→ **INSTRUCTIONS FOR THE TASK**: Of all the lines in the records below, copy only those that contain the string "zero".

→ **RECORD EXCERPTS**:
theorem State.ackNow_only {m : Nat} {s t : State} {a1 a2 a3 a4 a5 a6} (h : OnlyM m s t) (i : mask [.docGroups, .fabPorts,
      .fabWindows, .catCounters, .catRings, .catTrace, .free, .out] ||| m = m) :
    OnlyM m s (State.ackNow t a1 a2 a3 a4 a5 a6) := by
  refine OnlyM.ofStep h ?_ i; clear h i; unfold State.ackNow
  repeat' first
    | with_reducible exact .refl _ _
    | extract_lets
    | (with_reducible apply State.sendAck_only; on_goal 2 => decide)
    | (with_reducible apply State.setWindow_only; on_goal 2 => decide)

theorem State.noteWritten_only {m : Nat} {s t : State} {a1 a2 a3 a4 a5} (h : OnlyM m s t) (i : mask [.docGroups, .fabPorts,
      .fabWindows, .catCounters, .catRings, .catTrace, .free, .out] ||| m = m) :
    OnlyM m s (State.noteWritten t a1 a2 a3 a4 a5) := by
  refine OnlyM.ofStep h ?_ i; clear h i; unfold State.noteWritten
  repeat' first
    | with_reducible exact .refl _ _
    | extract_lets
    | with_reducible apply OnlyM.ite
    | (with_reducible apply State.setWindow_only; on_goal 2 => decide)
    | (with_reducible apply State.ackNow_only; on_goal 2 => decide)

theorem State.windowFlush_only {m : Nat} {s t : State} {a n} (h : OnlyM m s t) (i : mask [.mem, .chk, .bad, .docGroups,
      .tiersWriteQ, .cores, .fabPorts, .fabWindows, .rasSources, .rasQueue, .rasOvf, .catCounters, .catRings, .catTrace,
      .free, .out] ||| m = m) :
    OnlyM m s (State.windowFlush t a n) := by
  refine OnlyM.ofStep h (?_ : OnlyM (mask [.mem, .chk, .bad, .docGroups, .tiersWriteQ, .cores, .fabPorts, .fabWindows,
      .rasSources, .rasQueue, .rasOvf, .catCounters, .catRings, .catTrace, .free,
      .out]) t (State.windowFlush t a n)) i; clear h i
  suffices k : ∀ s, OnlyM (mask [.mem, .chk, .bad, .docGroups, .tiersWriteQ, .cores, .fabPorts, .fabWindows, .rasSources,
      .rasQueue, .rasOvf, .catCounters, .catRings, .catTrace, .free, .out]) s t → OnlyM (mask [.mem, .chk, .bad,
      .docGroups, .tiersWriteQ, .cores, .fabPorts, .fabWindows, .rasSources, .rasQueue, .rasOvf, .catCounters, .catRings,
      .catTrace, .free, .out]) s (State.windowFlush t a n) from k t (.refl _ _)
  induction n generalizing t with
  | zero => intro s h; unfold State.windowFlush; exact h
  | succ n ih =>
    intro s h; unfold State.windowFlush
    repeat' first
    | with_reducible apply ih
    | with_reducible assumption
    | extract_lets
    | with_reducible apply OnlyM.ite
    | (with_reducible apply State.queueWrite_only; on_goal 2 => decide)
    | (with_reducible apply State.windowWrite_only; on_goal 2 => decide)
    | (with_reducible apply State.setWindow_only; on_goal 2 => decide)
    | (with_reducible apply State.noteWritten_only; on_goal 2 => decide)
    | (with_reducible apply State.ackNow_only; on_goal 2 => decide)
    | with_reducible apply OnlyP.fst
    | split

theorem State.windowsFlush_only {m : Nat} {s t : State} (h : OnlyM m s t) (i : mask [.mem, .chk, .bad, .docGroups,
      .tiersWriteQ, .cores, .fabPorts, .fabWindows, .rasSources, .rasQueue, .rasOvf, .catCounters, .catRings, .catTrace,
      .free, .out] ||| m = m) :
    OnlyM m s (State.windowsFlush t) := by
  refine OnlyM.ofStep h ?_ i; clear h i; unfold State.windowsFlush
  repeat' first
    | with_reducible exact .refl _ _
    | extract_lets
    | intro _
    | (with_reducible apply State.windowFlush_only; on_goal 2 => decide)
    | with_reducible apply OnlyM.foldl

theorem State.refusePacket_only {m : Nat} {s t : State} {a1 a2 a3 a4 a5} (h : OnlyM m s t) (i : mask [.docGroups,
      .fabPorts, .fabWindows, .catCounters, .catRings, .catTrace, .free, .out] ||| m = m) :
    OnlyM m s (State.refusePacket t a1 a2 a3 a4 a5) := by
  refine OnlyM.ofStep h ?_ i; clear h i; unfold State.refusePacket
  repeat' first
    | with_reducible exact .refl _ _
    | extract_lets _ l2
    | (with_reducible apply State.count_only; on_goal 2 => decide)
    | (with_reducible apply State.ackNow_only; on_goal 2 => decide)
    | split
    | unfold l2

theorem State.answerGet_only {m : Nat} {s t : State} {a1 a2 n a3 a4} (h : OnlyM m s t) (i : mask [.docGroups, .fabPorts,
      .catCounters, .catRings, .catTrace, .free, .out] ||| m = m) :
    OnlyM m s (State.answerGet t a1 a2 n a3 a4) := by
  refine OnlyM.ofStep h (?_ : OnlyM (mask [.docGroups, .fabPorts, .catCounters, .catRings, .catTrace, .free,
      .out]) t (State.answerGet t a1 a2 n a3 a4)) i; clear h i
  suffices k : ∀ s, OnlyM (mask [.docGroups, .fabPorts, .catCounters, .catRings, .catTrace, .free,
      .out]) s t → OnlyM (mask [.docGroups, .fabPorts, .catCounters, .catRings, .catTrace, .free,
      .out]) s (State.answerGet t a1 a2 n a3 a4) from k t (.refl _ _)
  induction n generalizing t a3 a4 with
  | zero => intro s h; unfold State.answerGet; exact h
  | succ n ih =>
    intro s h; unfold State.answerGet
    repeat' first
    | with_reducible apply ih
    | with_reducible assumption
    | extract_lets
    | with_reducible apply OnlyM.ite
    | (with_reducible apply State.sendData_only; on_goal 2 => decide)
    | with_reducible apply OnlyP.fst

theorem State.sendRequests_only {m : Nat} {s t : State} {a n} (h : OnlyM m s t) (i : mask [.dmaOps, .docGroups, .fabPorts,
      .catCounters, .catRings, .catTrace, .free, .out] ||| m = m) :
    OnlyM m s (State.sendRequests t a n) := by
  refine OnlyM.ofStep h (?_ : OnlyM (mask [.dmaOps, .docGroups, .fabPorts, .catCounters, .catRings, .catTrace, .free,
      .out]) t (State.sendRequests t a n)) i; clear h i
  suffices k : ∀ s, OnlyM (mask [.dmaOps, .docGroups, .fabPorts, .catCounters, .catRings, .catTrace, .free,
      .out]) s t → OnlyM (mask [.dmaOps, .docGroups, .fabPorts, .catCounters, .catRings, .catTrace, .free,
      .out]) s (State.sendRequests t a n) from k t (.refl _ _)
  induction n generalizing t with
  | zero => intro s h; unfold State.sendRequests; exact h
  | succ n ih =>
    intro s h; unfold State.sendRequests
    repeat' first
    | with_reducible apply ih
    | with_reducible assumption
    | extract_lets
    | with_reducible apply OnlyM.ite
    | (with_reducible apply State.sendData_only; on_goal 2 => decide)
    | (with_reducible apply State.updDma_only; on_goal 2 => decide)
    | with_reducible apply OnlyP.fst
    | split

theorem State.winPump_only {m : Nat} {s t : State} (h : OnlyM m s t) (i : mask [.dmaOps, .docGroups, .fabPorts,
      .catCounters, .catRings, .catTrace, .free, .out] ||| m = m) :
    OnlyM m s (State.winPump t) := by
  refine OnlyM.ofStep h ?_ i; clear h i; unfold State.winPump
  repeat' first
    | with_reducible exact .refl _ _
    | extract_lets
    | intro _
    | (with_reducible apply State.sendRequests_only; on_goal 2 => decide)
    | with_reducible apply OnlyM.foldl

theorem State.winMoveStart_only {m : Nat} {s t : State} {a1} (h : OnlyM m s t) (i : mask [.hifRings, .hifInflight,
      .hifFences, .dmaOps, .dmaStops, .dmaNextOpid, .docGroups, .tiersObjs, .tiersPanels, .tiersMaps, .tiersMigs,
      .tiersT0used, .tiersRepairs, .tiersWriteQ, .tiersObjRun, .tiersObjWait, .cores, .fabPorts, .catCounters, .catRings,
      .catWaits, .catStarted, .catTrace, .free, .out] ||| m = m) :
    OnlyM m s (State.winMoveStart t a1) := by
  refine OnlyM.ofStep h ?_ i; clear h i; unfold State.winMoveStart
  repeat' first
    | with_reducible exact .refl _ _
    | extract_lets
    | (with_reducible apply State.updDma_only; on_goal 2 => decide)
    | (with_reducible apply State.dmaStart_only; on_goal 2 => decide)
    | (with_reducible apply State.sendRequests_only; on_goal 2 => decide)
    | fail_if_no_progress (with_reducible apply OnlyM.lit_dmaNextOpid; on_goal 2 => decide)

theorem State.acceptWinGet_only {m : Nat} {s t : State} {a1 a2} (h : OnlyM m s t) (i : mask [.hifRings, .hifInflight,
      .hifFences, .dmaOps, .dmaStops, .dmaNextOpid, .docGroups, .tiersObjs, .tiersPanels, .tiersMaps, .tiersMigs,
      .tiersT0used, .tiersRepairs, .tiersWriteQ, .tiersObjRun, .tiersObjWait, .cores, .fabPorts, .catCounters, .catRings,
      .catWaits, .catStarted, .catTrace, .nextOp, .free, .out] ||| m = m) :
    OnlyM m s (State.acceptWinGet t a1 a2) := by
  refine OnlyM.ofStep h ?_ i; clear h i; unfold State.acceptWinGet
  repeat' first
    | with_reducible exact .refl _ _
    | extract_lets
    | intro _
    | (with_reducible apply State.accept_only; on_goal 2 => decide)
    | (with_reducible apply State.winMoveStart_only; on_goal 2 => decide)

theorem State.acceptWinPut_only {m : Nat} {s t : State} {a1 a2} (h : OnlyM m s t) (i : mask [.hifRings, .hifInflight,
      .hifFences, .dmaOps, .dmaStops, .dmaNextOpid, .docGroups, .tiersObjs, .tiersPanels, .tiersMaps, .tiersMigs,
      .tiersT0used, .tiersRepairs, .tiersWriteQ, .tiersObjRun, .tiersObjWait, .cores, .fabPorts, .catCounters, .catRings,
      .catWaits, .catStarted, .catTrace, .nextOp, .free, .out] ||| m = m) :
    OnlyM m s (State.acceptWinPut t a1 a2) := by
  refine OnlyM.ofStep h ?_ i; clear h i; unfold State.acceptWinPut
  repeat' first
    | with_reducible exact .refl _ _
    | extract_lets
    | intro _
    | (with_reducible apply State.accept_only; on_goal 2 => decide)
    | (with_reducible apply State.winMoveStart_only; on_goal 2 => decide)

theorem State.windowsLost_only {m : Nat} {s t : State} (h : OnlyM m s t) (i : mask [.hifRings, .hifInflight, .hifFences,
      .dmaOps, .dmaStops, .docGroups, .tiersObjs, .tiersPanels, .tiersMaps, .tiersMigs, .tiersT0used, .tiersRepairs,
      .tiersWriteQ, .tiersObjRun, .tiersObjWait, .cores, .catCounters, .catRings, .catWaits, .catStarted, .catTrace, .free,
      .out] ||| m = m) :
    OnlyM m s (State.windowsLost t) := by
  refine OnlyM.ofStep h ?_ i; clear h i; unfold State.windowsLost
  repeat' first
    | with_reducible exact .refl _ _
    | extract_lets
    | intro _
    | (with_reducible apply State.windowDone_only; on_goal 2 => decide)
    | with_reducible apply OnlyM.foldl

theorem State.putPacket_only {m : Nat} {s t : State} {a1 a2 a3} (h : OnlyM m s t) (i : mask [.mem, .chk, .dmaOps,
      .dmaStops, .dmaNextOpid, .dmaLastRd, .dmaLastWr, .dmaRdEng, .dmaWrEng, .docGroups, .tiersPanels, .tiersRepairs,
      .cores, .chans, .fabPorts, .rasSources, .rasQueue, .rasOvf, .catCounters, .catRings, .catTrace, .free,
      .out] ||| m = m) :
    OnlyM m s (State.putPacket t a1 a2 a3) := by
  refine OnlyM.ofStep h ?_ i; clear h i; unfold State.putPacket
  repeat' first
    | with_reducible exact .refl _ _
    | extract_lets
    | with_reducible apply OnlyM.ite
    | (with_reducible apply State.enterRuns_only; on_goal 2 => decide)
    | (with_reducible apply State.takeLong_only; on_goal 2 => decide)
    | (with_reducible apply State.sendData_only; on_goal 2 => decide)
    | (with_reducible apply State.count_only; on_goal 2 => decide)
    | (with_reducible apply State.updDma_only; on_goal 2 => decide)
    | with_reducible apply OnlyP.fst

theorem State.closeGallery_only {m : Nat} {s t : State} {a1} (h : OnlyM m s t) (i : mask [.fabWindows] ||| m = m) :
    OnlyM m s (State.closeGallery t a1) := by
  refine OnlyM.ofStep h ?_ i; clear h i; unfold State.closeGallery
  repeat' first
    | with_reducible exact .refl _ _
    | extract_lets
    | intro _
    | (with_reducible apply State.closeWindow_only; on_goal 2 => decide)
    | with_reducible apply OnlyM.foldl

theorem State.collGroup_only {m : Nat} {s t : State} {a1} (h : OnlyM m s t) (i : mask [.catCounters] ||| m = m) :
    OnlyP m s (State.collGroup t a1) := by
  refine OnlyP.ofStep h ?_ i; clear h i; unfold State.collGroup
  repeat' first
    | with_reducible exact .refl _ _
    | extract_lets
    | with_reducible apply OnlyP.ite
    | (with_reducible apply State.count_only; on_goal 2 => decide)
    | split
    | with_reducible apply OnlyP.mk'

→ **ANSWER BELOW**:
  | zero => intro s h; unfold State.windowFlush; exact h
  | zero => intro s h; unfold State.answerGet; exact h
  | zero => intro s h; unfold State.sendRequests; exact h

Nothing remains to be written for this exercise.